▸ Dataset content:
--- START ---

/-- Registers of the SLICECTL block. -/
def regsSlicectl : List RegDef := [
  ⟨"SLICECTL_STATUS", 0x0, [], 4, .none, [⟨0, 7, .ro, 0, none⟩, ⟨7, 3, .ro, 0, none⟩]⟩,
  ⟨"SLICECTL_CMD", 0x4, [], 4, .none, [⟨0, 6, .wo, 0, none⟩, ⟨6, 2, .wo, 0, none⟩, ⟨8, 4, .wo, 0, none⟩, ⟨31, 1, .wo, 0, none⟩]⟩,
  ⟨"SLICECTL_RESULT", 0x8, [], 4, .none, [⟨0, 8, .ro, 0, none⟩, ⟨8, 6, .ro, 0, none⟩]⟩,
  ⟨"SLICECTL_EVENT", 0xc, [], 4, .none, [⟨0, 1, .w1c, 0, none⟩, ⟨1, 1, .w1c, 0, none⟩]⟩,
  ⟨"SLICECTL_EP_UNMATCHED", 0x10, [], 4, .none, [⟨0, 32, .rc, 0, none⟩]⟩,
  ⟨"SC_LIMITS", 0x1000, [⟨64, 64⟩], 4, .indexed 0 0, [⟨0, 5, .rw, 0, none⟩, ⟨5, 8, .rw, 0, none⟩]⟩,
  ⟨"SC_SEQ", 0x1004, [⟨64, 64⟩], 4, .indexed 0 0, [⟨0, 14, .rw, 0, none⟩, ⟨14, 15, .rw, 0, none⟩]⟩,
  ⟨"SC_STALE_DROP", 0x1008, [⟨64, 64⟩], 4, .none, [⟨0, 32, .rc, 0, none⟩]⟩,
  ⟨"SC_LAST_RESET_NS", 0x100c, [⟨64, 64⟩], 4, .none, [⟨0, 32, .ro, 0, none⟩]⟩,
  ⟨"PASID_ENTRY", 0x4000, [⟨512, 8⟩], 4, .fixed 64, [⟨0, 20, .rw, 0, none⟩, ⟨20, 6, .rw, 0, none⟩, ⟨26, 1, .rw, 0, none⟩, ⟨27, 1, .rw, 0, none⟩]⟩,
  ⟨"EP_MATCH", 0x6000, [⟨256, 16⟩], 8, .fixed 65, [⟨0, 48, .rw, 0, none⟩, ⟨48, 12, .rw, 0, none⟩, ⟨60, 3, .rw, 0, none⟩, ⟨63, 1, .rw, 0, none⟩]⟩,
  ⟨"EP_TARGET", 0x6008, [⟨256, 16⟩], 4, .fixed 65, [⟨0, 6, .rw, 0, none⟩, ⟨6, 4, .rw, 0, none⟩]⟩]

/-- Registers of the AIR block, part 1. -/
def regsAir1 : List RegDef := [
  ⟨"AIR_STATUS", 0x0, [], 4, .none, [⟨0, 1, .ro, 0, none⟩, ⟨1, 1, .ro, 0, none⟩, ⟨2, 7, .ro, 0, none⟩, ⟨9, 9, .ro, 0, none⟩]⟩,
  ⟨"AIR_NOW", 0x8, [], 8, .none, [⟨0, 10, .ro, 0, none⟩, ⟨10, 4, .ro, 0, none⟩, ⟨14, 7, .ro, 0, none⟩, ⟨21, 5, .ro, 0, none⟩, ⟨26, 4, .ro, 0, none⟩, ⟨32, 32, .ro, 0, none⟩]⟩,
  ⟨"AIR_TIME_OFFSET", 0x10, [], 4, .fixed 0, [⟨0, 32, .rw, 0, some (-5000000, 5000000)⟩]⟩,
  ⟨"AIR_PATCH_GUARD", 0x14, [], 4, .fixed 0, [⟨0, 16, .rw, 0, some (1000, 50000)⟩]⟩,
  ⟨"AIR_BEAM_HOLD", 0x18, [], 4, .fixed 0, [⟨0, 4, .rw, 8, some (1, 15)⟩]⟩,
  ⟨"AIR_EVENT", 0x20, [], 4, .none, [⟨0, 1, .w1c, 0, none⟩, ⟨1, 1, .w1c, 0, none⟩, ⟨2, 1, .w1c, 0, none⟩, ⟨3, 1, .w1c, 0, none⟩, ⟨4, 1, .w1c, 0, none⟩, ⟨5, 1, .w1c, 0, none⟩]⟩,
  ⟨"AIR_TABLE_RESULT", 0x24, [], 4, .none, [⟨0, 8, .ro, 0, none⟩, ⟨8, 4, .ro, 0, none⟩, ⟨12, 17, .ro, 0, none⟩]⟩,
  ⟨"AIR_FH_T1A_MAX_UP", 0x40, [⟨3, 32⟩], 4, .indexed 1 0, [⟨0, 32, .rw, 0, none⟩]⟩,
  ⟨"AIR_FH_T1A_MIN_UP", 0x44, [⟨3, 32⟩], 4, .indexed 1 0, [⟨0, 32, .rw, 0, none⟩]⟩,
  ⟨"AIR_FH_TCP_ADV_DL", 0x48, [⟨3, 32⟩], 4, .indexed 1 0, [⟨0, 32, .rw, 0, none⟩]⟩,
  ⟨"AIR_FH_TA4_MIN", 0x4c, [⟨3, 32⟩], 4, .indexed 1 0, [⟨0, 32, .rw, 0, none⟩]⟩,
  ⟨"AIR_FH_TA4_MAX", 0x50, [⟨3, 32⟩], 4, .indexed 1 0, [⟨0, 32, .rw, 0, none⟩]⟩,
  ⟨"AIR_CL_STATUS", 0x200, [⟨16, 16⟩], 4, .none, [⟨0, 2, .ro, 0, none⟩, ⟨2, 6, .ro, 0, none⟩, ⟨8, 4, .ro, 0, none⟩]⟩,
  ⟨"AIR_CL_MISSED", 0x204, [⟨16, 16⟩], 4, .none, [⟨0, 32, .rc, 0, none⟩]⟩,
  ⟨"AIR_CL_OVERRUN", 0x208, [⟨16, 16⟩], 4, .none, [⟨0, 32, .rc, 0, none⟩]⟩,
  ⟨"AIR_CL_LATE_ENTRY", 0x20c, [⟨16, 16⟩], 4, .none, [⟨0, 32, .rc, 0, none⟩]⟩,
  ⟨"AIR_CARRIER", 0x1000, [⟨256, 8⟩], 4, .none, [⟨0, 3, .ro, 0, none⟩, ⟨3, 4, .ro, 0, none⟩, ⟨7, 4, .ro, 0, none⟩, ⟨11, 4, .ro, 0, none⟩, ⟨15, 6, .ro, 0, none⟩]⟩,
  ⟨"AIR_CARRIER_NULL", 0x1004, [⟨256, 8⟩], 4, .none, [⟨0, 32, .rc, 0, none⟩]⟩,
  ⟨"AIR_RU_STATE", 0x4000, [⟨64, 32⟩], 4, .none, [⟨0, 3, .ro, 0, none⟩, ⟨3, 5, .ro, 0, none⟩, ⟨8, 1, .ro, 0, none⟩]⟩,
  ⟨"AIR_RU_MAC", 0x4008, [⟨64, 32⟩], 8, .none, [⟨0, 48, .ro, 0, none⟩]⟩,
  ⟨"AIR_RU_SUP_MISS", 0x4010, [⟨64, 32⟩], 4, .none, [⟨0, 32, .rc, 0, none⟩]⟩,
  ⟨"AIR_FH_UL_EARLY", 0x6000, [⟨16, 16⟩], 4, .none, [⟨0, 32, .rc, 0, none⟩]⟩,
  ⟨"AIR_FH_UL_LATE", 0x6004, [⟨16, 16⟩], 4, .none, [⟨0, 32, .rc, 0, none⟩]⟩,
  ⟨"AIR_FH_PRB_MISSING", 0x6008, [⟨16, 16⟩], 4, .none, [⟨0, 32, .rc, 0, none⟩]⟩]

/-- Registers of the AIR block, part 2. -/
def regsAir2 : List RegDef := [
  ⟨"AIR_FH_DROPPED", 0x600c, [⟨16, 16⟩], 4, .none, [⟨0, 32, .rc, 0, none⟩]⟩,
  ⟨"NF_HDR", 0x40000, [⟨256, 1024⟩], 4, .none, [⟨0, 5, .ro, 0, none⟩, ⟨5, 5, .ro, 0, none⟩, ⟨10, 1, .ro, 0, none⟩]⟩,
  ⟨"NF_SLOT", 0x40004, [⟨256, 1024⟩], 4, .none, [⟨0, 19, .ro, 0, none⟩]⟩,
  ⟨"NF_STALE", 0x40008, [⟨256, 1024⟩], 4, .none, [⟨0, 18, .ro, 0, none⟩]⟩,
  ⟨"NF_UPDATES", 0x4000c, [⟨256, 1024⟩], 4, .none, [⟨0, 32, .ro, 0, none⟩]⟩,
  ⟨"NF_LEVEL", 0x40010, [⟨256, 1024⟩, ⟨16, 36⟩, ⟨9, 4⟩], 4, .none, [⟨0, 16, .ro, 32768, none⟩, ⟨16, 16, .ro, 32768, none⟩]⟩]

/-- Registers of the PORT block, part 1. -/
def regsPort1 : List RegDef := [
  ⟨"PORT_STATUS", 0x0, [], 4, .none, [⟨0, 2, .ro, 0, none⟩, ⟨2, 2, .ro, 0, none⟩, ⟨4, 1, .ro, 0, none⟩, ⟨5, 1, .ro, 0, none⟩]⟩,
  ⟨"PORT_EVENT", 0x4, [], 4, .none, [⟨0, 1, .w1c, 0, none⟩, ⟨1, 1, .w1c, 0, none⟩, ⟨2, 1, .w1c, 0, none⟩, ⟨3, 1, .w1c, 0, none⟩]⟩,
  ⟨"PORT_CTRL", 0x10, [], 4, .fixed 0, [⟨0, 1, .rw, 0, none⟩, ⟨1, 14, .rw, 0, some (64, 9216)⟩, ⟨15, 4, .rw, 0, none⟩, ⟨19, 10, .rw, 100, some (1, 1023)⟩]⟩,
  ⟨"PORT_QMAP", 0x14, [], 4, .fixed 0, [⟨0, 4, .rw, 0, none⟩, ⟨4, 4, .rw, 0, none⟩, ⟨8, 4, .rw, 0, none⟩, ⟨12, 4, .rw, 0, none⟩, ⟨16, 4, .rw, 0, none⟩, ⟨20, 4, .rw, 0, none⟩, ⟨24, 4, .rw, 0, none⟩, ⟨28, 4, .rw, 0, none⟩]⟩,
  ⟨"PORT_SRC_PCP", 0x18, [], 4, .fixed 0, [⟨0, 3, .rw, 0, none⟩, ⟨3, 3, .rw, 0, none⟩, ⟨6, 3, .rw, 0, none⟩, ⟨9, 3, .rw, 0, none⟩]⟩,
  ⟨"PORT_VLAN", 0x1c, [], 4, .fixed 0, [⟨0, 12, .rw, 0, none⟩, ⟨12, 12, .rw, 0, none⟩]⟩,
  ⟨"PORT_Q_SHAPE", 0x100, [⟨16, 16⟩], 4, .fixed 1, [⟨0, 32, .rw, 0, none⟩]⟩,
  ⟨"PORT_Q_BURST", 0x104, [⟨16, 16⟩], 4, .fixed 1, [⟨0, 16, .rw, 0, none⟩, ⟨16, 1, .rw, 0, none⟩]⟩,
  ⟨"PORT_Q_LIMIT", 0x108, [⟨16, 16⟩], 4, .fixed 1, [⟨0, 8, .rw, 0, some (1, 128)⟩]⟩,
  ⟨"PORT_POL_CIR", 0x400, [⟨8, 16⟩], 4, .fixed 2, [⟨0, 20, .rw, 0, none⟩, ⟨20, 1, .rw, 0, none⟩, ⟨21, 1, .rw, 0, none⟩, ⟨22, 1, .rw, 0, none⟩]⟩,
  ⟨"PORT_POL_PIR", 0x404, [⟨8, 16⟩], 4, .fixed 2, [⟨0, 20, .rw, 0, none⟩]⟩,
  ⟨"PORT_POL_CBS", 0x408, [⟨8, 16⟩], 4, .fixed 2, [⟨0, 24, .rw, 0, none⟩]⟩,
  ⟨"PORT_POL_PBS", 0x40c, [⟨8, 16⟩], 4, .fixed 2, [⟨0, 24, .rw, 0, none⟩]⟩,
  ⟨"GATE_CTRL", 0x800, [], 4, .fixed 3, [⟨0, 1, .rw, 0, none⟩]⟩,
  ⟨"GATE_BASE_TIME", 0x808, [], 8, .fixed 3, [⟨0, 64, .rw, 0, none⟩]⟩,
  ⟨"GATE_CYCLE", 0x810, [], 4, .fixed 3, [⟨0, 32, .rw, 0, some (1000, 1000000000)⟩]⟩,
  ⟨"GATE_CYCLE_EXT", 0x814, [], 4, .fixed 3, [⟨0, 32, .rw, 0, none⟩]⟩,
  ⟨"GATE_LIST_LEN", 0x818, [], 4, .fixed 3, [⟨0, 11, .rw, 0, some (1, 1024)⟩]⟩,
  ⟨"GATE_CHANGE_TIME", 0x820, [], 8, .none, [⟨0, 64, .ro, 0, none⟩]⟩,
  ⟨"GATE_LIST", 0x2000, [⟨1024, 8⟩], 8, .fixed 3, [⟨0, 64, .rw, 0, none⟩]⟩,
  ⟨"PORT_RX_FRAMES", 0x4000, [], 8, .none, [⟨0, 64, .ro, 0, none⟩]⟩,
  ⟨"PORT_RX_BYTES", 0x4008, [], 8, .none, [⟨0, 64, .ro, 0, none⟩]⟩,
  ⟨"PORT_TX_FRAMES", 0x4010, [], 8, .none, [⟨0, 64, .ro, 0, none⟩]⟩,
  ⟨"PORT_TX_BYTES", 0x4018, [], 8, .none, [⟨0, 64, .ro, 0, none⟩]⟩]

--- END ---

▸ Task: Your answer must consist solely of the lines above between the line holding "def regsPort1 : List" and the line holding "14, .rw, 0, some", inclusive, copied exactly.

▸ Exercise output:
def regsPort1 : List RegDef := [
  ⟨"PORT_STATUS", 0x0, [], 4, .none, [⟨0, 2, .ro, 0, none⟩, ⟨2, 2, .ro, 0, none⟩, ⟨4, 1, .ro, 0, none⟩, ⟨5, 1, .ro, 0, none⟩]⟩,
  ⟨"PORT_EVENT", 0x4, [], 4, .none, [⟨0, 1, .w1c, 0, none⟩, ⟨1, 1, .w1c, 0, none⟩, ⟨2, 1, .w1c, 0, none⟩, ⟨3, 1, .w1c, 0, none⟩]⟩,
  ⟨"PORT_CTRL", 0x10, [], 4, .fixed 0, [⟨0, 1, .rw, 0, none⟩, ⟨1, 14, .rw, 0, some (64, 9216)⟩, ⟨15, 4, .rw, 0, none⟩, ⟨19, 10, .rw, 100, some (1, 1023)⟩]⟩,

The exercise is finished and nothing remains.